(Stored items)
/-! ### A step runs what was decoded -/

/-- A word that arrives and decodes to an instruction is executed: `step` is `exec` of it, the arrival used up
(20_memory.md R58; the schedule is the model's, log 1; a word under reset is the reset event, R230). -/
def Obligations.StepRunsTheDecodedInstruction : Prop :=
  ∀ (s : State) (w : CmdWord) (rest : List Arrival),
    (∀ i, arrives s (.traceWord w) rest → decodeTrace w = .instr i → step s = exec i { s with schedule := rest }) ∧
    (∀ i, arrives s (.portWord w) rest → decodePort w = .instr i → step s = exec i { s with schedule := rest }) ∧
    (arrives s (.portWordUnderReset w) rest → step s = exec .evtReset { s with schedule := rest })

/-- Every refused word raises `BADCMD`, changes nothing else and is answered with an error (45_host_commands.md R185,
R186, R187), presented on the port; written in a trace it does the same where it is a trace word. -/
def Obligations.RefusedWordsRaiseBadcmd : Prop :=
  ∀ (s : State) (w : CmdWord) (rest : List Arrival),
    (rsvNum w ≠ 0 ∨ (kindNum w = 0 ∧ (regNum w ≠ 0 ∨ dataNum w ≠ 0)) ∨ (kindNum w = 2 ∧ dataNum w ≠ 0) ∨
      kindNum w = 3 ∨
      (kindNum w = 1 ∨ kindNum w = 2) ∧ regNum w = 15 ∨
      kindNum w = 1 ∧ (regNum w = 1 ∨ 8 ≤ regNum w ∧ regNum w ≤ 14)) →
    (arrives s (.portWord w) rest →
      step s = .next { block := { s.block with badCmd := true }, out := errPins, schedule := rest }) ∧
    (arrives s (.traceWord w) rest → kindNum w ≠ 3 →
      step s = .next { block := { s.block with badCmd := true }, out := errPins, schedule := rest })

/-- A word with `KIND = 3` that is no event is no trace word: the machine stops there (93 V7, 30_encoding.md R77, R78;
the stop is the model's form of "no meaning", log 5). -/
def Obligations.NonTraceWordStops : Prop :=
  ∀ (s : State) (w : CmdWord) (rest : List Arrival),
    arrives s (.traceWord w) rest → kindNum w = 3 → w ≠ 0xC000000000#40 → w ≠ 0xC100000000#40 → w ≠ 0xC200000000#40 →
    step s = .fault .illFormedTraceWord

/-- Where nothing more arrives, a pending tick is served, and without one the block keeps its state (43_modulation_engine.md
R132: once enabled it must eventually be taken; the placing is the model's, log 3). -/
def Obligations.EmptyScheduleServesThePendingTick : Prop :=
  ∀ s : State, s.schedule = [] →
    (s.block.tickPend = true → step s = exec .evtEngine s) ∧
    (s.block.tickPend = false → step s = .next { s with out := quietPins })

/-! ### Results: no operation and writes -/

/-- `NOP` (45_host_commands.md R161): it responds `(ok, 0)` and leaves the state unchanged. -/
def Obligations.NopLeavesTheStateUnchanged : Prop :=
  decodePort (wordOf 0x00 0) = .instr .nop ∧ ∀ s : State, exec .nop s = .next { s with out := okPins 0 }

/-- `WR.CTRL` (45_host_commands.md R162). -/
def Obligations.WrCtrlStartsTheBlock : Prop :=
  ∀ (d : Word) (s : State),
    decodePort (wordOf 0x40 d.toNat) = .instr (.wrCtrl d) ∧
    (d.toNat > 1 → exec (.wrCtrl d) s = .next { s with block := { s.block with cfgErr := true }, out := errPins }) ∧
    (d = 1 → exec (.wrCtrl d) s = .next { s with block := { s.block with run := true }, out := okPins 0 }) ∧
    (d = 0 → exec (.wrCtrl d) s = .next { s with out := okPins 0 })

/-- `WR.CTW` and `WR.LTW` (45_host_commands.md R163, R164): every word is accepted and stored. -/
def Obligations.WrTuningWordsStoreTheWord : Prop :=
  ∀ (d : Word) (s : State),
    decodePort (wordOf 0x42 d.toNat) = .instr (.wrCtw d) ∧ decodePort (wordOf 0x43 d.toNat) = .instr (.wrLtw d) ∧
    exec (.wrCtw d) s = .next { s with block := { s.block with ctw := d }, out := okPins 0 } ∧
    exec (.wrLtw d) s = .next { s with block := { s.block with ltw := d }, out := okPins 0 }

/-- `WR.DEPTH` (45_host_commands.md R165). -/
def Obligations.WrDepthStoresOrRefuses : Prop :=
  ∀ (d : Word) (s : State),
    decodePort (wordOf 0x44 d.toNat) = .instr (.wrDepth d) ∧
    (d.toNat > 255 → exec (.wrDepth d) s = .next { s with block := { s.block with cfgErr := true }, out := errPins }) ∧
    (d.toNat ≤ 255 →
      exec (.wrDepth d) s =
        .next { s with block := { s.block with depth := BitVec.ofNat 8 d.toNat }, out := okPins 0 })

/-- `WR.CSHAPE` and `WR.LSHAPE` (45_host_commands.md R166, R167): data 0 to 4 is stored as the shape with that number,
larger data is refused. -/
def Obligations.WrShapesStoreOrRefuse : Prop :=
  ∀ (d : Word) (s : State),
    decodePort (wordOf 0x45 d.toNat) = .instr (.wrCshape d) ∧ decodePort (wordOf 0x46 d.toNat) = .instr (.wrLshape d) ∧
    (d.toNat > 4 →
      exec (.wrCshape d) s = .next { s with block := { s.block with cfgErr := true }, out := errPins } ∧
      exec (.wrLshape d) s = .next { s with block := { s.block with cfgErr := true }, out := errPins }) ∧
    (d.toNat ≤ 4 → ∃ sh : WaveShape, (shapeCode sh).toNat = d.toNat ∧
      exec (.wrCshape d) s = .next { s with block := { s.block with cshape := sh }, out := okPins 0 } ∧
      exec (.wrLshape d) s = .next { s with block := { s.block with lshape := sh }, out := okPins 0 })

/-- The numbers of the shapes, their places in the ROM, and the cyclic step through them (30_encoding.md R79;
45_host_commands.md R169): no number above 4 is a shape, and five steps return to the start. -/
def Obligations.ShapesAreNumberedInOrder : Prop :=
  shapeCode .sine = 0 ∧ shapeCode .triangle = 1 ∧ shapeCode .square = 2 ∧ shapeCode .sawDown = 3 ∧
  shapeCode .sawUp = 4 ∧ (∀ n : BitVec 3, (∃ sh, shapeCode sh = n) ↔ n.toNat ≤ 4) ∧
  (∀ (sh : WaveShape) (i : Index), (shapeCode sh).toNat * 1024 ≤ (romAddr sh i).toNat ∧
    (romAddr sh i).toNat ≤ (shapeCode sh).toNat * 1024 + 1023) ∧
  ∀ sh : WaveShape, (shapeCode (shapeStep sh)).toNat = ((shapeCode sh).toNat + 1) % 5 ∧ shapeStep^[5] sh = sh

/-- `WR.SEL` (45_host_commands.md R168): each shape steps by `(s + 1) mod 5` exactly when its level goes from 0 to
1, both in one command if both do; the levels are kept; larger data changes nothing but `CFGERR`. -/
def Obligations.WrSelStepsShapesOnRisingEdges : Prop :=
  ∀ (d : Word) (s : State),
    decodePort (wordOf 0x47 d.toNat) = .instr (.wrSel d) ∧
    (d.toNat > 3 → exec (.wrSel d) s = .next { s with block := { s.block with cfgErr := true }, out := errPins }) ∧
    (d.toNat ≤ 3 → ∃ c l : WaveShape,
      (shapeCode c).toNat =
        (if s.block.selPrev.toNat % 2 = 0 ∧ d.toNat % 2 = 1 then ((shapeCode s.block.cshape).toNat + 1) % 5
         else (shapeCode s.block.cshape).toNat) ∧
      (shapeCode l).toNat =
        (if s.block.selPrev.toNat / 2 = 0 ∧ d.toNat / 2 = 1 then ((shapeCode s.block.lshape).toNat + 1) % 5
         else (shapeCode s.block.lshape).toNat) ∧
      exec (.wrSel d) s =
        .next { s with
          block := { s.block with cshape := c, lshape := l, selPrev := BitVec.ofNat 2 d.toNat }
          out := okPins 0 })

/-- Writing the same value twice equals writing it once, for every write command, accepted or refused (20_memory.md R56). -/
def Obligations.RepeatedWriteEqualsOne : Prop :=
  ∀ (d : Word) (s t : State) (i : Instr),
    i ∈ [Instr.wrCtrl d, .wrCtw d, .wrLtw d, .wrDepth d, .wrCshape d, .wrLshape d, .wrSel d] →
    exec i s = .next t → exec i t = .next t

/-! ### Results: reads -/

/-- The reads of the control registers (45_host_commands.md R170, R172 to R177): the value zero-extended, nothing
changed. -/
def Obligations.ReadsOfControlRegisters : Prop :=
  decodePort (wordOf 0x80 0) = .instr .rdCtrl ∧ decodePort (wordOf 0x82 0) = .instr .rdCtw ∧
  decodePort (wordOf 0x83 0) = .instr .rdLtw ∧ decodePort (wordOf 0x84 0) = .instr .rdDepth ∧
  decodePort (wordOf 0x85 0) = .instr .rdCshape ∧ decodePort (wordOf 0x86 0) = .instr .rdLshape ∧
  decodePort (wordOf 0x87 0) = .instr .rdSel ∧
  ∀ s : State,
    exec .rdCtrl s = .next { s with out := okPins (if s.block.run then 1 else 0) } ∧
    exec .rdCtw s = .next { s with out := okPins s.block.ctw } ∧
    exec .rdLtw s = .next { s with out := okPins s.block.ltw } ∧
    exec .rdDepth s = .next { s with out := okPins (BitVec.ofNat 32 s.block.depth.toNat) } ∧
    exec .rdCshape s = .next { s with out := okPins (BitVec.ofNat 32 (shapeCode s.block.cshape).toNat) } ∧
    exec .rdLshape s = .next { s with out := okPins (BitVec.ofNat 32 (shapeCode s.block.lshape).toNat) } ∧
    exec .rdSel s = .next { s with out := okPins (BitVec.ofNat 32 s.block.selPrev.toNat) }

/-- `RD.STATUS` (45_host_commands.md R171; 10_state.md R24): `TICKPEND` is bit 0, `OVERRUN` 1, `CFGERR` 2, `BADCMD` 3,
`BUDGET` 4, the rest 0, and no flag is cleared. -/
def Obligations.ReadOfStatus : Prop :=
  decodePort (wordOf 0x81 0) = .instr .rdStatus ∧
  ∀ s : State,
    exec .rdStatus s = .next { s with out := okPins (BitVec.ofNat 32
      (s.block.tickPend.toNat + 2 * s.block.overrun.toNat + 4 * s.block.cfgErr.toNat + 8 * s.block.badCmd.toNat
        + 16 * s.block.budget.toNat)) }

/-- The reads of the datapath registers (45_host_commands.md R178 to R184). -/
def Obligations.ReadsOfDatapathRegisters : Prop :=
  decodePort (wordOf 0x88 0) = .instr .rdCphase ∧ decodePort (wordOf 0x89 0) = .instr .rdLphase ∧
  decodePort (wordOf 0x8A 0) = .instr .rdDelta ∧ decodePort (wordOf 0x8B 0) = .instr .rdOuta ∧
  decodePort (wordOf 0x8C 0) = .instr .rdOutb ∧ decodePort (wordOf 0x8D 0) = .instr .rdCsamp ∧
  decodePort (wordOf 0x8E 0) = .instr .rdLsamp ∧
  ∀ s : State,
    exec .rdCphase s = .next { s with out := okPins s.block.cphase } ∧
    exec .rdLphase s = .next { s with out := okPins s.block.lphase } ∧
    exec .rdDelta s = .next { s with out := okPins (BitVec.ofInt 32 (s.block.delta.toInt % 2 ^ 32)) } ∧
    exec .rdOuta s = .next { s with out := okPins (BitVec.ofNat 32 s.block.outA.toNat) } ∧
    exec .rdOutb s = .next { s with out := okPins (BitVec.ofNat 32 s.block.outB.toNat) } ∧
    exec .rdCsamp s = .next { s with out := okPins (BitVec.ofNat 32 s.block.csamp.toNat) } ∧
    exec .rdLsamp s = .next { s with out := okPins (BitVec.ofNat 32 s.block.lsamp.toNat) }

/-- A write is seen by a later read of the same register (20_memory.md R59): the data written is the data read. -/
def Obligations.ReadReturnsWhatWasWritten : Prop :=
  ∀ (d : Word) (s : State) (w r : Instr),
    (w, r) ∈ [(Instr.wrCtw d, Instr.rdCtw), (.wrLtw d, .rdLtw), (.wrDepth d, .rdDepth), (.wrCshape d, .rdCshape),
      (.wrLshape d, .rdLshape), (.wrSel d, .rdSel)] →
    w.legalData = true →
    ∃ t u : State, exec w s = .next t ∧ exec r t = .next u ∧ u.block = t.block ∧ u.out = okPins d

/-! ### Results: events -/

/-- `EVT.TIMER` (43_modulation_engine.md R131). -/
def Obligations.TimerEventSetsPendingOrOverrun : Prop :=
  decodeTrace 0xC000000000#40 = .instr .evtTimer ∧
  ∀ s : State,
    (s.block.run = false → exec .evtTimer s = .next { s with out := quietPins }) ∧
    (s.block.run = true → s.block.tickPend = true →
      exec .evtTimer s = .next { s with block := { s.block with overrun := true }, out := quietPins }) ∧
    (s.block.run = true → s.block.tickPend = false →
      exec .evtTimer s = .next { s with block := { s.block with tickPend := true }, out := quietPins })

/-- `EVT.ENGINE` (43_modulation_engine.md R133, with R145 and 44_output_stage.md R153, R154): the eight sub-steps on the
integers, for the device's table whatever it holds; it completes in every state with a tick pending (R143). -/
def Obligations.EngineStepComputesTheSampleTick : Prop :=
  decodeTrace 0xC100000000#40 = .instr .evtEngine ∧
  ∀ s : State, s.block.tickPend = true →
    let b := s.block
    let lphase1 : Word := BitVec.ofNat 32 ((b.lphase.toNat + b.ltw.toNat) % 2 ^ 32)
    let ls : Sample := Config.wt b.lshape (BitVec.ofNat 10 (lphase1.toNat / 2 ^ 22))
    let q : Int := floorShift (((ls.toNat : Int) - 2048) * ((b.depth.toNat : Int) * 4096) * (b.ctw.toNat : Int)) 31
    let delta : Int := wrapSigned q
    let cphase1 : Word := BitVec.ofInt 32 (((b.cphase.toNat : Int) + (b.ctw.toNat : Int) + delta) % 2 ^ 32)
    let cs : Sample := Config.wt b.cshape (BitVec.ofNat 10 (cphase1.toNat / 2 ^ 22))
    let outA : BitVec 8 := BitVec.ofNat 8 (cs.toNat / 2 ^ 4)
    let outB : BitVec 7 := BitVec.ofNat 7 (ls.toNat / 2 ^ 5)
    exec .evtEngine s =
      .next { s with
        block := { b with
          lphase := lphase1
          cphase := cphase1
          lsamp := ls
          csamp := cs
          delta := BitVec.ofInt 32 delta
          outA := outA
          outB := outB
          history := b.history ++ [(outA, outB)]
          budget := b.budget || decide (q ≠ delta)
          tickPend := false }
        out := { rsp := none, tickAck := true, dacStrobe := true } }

— Problem to work on —
Would you retype the lines above from the one with "(∀ (sh : WaveShape)" down to the one with "1, both in one", word for word, both ends included and no other lines?

— Response area —
  (∀ (sh : WaveShape) (i : Index), (shapeCode sh).toNat * 1024 ≤ (romAddr sh i).toNat ∧
    (romAddr sh i).toNat ≤ (shapeCode sh).toNat * 1024 + 1023) ∧
  ∀ sh : WaveShape, (shapeCode (shapeStep sh)).toNat = ((shapeCode sh).toNat + 1) % 5 ∧ shapeStep^[5] sh = sh

/-- `WR.SEL` (45_host_commands.md R168): each shape steps by `(s + 1) mod 5` exactly when its level goes from 0 to
1, both in one command if both do; the levels are kept; larger data changes nothing but `CFGERR`. -/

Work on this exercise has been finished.